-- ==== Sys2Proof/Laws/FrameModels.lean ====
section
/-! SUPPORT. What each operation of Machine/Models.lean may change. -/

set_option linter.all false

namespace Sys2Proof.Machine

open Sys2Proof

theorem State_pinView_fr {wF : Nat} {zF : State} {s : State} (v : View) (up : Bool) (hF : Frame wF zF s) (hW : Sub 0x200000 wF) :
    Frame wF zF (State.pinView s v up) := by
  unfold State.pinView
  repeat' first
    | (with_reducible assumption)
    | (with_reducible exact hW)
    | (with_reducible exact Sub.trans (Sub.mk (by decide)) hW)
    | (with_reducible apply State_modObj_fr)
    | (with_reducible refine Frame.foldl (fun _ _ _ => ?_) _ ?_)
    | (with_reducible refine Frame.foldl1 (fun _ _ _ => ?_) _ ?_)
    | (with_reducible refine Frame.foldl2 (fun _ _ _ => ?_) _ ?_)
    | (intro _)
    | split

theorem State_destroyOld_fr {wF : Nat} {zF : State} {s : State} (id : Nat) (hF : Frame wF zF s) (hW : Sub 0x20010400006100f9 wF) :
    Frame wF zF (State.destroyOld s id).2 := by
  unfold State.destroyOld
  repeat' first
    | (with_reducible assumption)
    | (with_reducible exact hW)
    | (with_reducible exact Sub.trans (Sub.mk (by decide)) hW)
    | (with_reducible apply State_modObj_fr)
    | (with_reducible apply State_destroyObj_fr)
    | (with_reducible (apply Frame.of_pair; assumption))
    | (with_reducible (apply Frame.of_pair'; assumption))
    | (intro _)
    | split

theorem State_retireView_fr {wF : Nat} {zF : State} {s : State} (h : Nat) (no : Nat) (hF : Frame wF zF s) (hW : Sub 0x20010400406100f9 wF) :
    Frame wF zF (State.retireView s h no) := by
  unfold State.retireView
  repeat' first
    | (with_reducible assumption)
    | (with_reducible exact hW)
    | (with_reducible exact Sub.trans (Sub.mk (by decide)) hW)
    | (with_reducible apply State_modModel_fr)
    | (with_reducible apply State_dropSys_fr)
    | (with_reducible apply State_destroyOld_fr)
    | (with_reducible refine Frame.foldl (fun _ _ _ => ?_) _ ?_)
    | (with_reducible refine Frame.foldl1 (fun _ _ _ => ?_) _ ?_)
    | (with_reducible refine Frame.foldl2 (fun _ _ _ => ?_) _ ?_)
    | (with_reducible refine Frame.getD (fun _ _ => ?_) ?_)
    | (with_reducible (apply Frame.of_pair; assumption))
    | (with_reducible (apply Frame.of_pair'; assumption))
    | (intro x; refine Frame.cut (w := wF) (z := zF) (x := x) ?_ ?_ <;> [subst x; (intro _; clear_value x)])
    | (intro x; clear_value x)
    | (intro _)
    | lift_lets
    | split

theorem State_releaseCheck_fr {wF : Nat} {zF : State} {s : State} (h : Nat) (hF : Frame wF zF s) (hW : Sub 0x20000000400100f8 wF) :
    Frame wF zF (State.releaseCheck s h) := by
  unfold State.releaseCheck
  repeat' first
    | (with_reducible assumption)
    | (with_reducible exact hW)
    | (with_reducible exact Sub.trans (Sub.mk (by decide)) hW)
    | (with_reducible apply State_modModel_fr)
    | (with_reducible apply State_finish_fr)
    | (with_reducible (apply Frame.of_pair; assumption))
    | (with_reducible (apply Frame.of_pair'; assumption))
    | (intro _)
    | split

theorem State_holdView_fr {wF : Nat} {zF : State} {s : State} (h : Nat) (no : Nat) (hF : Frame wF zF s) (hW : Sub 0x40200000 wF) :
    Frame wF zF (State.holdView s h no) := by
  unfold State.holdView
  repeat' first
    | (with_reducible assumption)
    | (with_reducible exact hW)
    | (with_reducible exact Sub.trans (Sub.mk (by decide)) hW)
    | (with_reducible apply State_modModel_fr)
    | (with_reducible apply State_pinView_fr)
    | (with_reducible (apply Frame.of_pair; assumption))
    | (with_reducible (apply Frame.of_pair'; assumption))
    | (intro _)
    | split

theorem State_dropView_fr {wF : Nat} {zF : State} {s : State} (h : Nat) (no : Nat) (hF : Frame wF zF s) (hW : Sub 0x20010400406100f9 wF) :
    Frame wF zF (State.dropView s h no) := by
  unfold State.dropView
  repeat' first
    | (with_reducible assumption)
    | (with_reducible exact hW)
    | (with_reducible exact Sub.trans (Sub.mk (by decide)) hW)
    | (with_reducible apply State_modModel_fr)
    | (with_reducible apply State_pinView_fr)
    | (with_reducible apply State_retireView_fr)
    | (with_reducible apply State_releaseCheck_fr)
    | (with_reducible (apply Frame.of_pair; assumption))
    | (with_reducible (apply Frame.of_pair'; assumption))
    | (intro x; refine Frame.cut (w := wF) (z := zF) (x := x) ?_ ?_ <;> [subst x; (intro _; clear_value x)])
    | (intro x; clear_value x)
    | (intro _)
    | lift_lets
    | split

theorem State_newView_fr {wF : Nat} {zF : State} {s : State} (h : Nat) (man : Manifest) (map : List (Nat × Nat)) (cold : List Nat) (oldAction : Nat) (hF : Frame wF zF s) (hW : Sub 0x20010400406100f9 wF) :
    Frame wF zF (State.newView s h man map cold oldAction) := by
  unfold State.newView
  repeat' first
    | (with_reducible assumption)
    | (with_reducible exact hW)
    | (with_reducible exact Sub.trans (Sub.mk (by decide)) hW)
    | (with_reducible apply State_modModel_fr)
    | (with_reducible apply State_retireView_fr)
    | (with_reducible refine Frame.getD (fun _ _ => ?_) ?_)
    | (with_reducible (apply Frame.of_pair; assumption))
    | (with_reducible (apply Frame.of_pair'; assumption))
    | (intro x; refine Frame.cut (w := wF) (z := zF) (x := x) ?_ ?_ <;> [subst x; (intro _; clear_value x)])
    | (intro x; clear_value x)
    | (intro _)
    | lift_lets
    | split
· · · · · · ·
* Required work *
Lines from the entries that contain the string "Machine" must be found and copied.

* Worked solution *
/-! SUPPORT. What each operation of Machine/Models.lean may change. -/
namespace Sys2Proof.Machine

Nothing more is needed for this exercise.